Exercise aim
Using the records below, output the stretch that opens with the line containing "-- ==== Sys2Proof/Word.lean" and closes with the line containing "of memory. -/", exactly and including both lines, with nothing more.

Data for analysis
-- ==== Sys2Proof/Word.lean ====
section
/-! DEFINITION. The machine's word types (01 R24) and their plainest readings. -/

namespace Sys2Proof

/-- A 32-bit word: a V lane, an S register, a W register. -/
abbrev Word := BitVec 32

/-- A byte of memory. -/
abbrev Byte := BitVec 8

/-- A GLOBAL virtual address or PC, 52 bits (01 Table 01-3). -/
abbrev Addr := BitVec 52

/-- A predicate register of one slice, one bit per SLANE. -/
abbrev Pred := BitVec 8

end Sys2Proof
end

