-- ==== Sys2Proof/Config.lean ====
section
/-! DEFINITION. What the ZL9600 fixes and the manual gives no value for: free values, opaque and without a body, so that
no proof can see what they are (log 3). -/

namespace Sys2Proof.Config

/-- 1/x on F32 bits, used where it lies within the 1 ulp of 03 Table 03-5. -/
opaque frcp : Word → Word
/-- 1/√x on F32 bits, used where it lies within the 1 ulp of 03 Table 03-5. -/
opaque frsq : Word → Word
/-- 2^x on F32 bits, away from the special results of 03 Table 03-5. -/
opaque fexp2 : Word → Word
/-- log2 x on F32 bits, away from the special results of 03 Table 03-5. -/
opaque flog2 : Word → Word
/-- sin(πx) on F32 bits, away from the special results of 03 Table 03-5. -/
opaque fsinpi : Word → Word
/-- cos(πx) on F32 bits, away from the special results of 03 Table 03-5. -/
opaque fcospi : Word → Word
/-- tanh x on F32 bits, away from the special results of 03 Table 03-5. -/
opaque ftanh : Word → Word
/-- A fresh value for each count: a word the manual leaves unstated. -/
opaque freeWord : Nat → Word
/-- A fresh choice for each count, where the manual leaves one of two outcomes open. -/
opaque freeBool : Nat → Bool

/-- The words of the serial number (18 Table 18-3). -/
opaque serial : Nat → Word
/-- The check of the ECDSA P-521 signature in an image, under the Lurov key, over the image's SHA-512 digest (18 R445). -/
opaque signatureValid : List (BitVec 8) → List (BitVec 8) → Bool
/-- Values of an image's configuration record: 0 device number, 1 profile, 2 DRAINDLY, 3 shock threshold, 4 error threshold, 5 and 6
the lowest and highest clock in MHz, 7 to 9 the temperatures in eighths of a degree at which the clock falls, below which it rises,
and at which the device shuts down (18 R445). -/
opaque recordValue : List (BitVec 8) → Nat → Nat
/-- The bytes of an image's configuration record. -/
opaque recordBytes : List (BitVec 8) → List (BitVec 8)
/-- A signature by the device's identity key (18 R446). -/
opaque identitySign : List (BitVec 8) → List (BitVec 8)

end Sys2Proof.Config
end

* * *

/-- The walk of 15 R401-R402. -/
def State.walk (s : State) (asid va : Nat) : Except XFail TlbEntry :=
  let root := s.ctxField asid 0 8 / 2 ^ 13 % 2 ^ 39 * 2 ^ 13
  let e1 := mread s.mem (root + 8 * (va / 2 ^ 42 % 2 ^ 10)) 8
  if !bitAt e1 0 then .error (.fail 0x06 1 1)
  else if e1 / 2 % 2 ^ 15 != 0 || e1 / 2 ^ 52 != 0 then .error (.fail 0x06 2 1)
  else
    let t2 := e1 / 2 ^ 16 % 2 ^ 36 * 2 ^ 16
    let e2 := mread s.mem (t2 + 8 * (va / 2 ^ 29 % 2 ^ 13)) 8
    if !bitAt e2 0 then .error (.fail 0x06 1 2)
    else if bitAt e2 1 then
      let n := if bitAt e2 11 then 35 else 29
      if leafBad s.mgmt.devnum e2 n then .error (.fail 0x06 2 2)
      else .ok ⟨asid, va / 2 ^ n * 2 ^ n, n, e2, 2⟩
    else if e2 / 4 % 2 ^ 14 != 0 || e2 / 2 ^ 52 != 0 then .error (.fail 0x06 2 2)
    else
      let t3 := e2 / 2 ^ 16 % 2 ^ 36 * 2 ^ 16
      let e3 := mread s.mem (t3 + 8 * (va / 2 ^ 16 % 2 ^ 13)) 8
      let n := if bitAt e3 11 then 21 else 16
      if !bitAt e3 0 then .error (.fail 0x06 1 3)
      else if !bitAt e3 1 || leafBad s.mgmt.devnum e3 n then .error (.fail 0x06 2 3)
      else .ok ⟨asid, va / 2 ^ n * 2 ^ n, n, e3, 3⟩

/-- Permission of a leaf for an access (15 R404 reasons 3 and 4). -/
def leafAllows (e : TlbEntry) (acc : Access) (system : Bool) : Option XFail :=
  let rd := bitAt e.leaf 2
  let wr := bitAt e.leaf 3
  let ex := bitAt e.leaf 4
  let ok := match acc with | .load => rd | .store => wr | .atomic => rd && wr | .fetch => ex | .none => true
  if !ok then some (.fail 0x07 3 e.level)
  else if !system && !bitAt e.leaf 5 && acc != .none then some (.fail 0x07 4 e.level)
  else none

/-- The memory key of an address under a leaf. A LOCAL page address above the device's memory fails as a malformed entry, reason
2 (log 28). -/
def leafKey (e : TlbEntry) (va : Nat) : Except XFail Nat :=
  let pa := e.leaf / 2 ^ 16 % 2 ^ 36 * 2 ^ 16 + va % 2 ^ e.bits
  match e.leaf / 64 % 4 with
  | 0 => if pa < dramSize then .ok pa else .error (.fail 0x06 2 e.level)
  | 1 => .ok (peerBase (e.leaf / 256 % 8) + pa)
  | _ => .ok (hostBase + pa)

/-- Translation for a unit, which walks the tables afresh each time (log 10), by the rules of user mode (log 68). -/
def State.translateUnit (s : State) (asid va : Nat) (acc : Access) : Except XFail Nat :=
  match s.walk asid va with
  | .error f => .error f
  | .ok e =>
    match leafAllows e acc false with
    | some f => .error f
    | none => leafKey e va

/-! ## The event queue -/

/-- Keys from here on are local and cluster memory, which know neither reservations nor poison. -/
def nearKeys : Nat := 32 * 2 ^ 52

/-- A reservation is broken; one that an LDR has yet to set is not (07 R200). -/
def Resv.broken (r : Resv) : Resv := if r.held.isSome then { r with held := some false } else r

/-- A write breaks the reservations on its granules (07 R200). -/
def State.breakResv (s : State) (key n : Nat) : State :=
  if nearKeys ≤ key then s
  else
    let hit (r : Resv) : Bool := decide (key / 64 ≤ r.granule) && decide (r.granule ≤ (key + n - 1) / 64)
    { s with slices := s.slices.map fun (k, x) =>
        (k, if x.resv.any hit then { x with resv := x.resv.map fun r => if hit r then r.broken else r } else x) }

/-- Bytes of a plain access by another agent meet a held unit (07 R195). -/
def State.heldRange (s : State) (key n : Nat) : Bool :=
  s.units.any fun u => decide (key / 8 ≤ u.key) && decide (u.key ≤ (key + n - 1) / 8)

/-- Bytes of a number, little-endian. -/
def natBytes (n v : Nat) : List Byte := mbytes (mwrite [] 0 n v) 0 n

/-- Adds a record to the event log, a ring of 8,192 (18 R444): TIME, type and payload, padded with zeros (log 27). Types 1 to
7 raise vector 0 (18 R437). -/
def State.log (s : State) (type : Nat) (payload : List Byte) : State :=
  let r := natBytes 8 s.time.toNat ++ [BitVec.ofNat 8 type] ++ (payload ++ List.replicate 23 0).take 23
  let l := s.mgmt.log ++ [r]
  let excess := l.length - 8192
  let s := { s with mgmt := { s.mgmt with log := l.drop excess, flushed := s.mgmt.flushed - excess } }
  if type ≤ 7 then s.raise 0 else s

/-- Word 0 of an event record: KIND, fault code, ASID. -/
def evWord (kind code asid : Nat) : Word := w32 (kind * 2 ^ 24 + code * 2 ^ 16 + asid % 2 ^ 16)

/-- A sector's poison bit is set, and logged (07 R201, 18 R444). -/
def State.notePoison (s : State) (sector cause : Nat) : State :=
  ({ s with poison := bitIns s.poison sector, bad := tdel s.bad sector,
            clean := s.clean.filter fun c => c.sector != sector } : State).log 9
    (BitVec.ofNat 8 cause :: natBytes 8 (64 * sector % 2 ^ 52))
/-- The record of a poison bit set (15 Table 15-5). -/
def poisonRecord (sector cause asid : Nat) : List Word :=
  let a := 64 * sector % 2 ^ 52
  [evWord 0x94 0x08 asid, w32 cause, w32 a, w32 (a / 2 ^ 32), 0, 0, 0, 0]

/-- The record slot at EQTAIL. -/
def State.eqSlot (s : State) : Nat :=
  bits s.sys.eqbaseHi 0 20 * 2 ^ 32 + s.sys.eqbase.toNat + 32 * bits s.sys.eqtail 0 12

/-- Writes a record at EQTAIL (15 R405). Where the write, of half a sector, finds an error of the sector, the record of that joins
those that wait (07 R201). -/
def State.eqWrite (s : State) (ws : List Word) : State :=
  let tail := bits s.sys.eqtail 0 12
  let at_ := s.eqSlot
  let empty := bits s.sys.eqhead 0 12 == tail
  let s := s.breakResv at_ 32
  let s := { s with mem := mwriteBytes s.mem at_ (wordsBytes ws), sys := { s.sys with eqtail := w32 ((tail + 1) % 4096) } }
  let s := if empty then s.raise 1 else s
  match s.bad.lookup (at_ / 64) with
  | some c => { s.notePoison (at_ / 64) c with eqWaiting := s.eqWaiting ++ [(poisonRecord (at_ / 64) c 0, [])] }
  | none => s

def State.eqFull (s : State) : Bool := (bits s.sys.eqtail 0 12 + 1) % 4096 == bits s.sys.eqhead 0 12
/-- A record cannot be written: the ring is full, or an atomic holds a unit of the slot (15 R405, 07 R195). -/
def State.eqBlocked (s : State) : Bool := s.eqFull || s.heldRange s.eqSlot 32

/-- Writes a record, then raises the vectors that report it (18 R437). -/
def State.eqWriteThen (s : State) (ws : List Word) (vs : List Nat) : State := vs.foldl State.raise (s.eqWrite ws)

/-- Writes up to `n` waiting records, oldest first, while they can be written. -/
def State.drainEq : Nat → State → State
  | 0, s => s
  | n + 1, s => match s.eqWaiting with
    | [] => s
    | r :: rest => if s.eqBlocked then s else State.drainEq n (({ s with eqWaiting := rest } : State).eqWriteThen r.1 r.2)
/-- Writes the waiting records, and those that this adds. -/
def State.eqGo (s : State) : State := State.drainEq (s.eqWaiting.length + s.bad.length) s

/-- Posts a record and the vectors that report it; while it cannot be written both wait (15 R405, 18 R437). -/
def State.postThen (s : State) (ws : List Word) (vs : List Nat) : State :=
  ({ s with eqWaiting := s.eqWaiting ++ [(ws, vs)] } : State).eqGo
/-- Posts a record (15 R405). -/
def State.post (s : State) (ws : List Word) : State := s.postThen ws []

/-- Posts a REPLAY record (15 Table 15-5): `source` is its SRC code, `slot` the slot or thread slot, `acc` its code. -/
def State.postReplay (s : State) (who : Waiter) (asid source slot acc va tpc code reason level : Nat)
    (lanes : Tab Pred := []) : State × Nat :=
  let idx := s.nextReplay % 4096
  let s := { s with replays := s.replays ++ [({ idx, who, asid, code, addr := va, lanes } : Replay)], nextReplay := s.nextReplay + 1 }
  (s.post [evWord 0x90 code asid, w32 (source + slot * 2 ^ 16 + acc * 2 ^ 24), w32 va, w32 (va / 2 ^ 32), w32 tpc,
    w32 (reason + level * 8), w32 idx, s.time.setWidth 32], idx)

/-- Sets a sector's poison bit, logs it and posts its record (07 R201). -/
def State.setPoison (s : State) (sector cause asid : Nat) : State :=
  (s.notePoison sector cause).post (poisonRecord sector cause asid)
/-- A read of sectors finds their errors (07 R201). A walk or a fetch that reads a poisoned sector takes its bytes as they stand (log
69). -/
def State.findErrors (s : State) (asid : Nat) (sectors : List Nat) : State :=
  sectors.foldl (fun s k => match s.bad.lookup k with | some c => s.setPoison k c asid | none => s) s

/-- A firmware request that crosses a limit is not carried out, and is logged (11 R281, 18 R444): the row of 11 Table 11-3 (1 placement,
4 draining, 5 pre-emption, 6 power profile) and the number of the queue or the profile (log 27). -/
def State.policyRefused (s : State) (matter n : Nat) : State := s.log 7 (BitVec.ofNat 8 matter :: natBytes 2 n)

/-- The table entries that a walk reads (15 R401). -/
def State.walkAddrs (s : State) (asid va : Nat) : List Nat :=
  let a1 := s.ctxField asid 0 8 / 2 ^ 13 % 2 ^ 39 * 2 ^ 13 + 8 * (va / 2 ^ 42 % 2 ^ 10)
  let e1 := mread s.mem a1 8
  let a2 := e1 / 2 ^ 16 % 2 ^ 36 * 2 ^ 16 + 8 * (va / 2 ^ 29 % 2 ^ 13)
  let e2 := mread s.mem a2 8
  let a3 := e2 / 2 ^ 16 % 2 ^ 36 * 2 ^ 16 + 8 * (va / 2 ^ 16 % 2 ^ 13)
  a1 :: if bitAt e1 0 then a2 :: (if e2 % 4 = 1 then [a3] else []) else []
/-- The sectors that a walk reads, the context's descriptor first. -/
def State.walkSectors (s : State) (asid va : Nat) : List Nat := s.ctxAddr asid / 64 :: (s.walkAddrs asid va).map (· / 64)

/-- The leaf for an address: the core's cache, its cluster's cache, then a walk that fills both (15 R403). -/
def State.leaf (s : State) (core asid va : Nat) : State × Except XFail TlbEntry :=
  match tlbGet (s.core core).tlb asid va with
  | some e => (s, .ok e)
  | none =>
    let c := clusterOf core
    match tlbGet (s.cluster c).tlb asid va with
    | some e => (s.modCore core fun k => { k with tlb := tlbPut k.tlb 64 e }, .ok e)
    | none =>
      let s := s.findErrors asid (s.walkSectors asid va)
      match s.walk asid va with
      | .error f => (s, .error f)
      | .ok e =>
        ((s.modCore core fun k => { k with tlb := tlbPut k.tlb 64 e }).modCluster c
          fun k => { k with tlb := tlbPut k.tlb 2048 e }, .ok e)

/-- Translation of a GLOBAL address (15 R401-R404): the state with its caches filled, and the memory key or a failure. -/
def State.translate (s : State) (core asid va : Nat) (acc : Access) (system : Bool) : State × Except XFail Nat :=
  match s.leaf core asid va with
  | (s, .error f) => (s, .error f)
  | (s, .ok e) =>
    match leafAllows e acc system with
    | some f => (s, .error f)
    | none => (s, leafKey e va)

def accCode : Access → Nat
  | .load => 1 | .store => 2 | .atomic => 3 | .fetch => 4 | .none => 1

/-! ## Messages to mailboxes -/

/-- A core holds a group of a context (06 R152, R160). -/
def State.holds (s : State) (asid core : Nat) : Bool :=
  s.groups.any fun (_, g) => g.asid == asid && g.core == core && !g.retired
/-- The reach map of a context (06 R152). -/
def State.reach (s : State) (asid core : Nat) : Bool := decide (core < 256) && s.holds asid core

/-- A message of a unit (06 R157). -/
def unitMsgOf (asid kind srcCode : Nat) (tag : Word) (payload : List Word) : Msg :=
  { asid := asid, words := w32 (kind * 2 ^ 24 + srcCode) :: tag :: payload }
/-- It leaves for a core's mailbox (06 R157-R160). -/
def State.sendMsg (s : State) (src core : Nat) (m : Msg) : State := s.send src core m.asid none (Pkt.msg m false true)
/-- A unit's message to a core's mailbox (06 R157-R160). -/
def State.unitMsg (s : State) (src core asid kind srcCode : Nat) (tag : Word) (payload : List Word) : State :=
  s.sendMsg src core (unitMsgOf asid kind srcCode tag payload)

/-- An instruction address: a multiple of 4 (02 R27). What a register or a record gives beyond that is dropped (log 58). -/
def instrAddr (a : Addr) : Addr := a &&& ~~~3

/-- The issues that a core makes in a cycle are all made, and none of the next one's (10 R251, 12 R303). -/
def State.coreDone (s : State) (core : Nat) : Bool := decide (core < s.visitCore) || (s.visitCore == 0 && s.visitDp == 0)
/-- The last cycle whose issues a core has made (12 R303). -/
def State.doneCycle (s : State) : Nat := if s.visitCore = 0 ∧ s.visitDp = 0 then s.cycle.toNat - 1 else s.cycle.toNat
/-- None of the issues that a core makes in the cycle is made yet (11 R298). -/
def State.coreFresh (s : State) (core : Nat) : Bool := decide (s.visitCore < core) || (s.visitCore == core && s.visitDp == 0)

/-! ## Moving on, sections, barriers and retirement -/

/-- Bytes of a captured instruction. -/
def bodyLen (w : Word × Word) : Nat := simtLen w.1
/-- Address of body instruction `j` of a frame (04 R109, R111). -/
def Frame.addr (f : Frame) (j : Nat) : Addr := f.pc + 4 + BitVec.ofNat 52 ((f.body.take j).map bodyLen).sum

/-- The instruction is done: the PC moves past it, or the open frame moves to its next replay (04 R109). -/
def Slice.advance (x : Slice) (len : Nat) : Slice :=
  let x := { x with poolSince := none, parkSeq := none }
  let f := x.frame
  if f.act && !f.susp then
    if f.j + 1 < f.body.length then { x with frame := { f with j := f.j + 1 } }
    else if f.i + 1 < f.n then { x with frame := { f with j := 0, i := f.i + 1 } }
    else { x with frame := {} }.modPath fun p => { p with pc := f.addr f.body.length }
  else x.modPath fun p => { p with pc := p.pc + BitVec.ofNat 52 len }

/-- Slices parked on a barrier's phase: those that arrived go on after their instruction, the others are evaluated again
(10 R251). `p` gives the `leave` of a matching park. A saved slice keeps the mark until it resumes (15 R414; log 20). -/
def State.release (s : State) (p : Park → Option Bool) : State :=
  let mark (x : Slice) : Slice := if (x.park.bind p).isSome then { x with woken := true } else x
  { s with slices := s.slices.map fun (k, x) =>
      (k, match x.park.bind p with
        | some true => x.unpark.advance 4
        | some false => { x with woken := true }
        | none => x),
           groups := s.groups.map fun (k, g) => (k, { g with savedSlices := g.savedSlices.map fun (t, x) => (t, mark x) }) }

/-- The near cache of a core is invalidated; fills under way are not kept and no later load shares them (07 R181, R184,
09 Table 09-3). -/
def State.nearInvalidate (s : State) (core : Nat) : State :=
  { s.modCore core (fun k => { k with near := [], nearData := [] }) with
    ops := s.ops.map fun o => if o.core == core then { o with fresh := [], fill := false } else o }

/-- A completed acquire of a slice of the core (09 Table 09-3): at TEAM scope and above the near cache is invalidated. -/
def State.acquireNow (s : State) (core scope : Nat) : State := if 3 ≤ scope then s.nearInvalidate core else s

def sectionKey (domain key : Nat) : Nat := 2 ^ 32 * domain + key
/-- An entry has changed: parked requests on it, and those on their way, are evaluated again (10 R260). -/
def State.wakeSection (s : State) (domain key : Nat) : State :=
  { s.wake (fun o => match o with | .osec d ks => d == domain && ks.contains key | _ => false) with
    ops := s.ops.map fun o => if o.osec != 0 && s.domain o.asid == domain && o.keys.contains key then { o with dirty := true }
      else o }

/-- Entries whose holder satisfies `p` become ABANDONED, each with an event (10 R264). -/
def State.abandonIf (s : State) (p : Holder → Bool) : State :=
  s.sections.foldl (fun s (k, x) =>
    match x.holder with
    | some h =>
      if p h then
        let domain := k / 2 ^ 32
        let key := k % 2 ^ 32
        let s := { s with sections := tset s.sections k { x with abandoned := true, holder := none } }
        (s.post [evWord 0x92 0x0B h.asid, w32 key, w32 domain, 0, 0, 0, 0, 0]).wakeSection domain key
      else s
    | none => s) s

Finished task
-- ==== Sys2Proof/Word.lean ====
section
/-! DEFINITION. The machine's word types (01 R24) and their plainest readings. -/

namespace Sys2Proof

/-- A 32-bit word: a V lane, an S register, a W register. -/
abbrev Word := BitVec 32

/-- A byte of memory. -/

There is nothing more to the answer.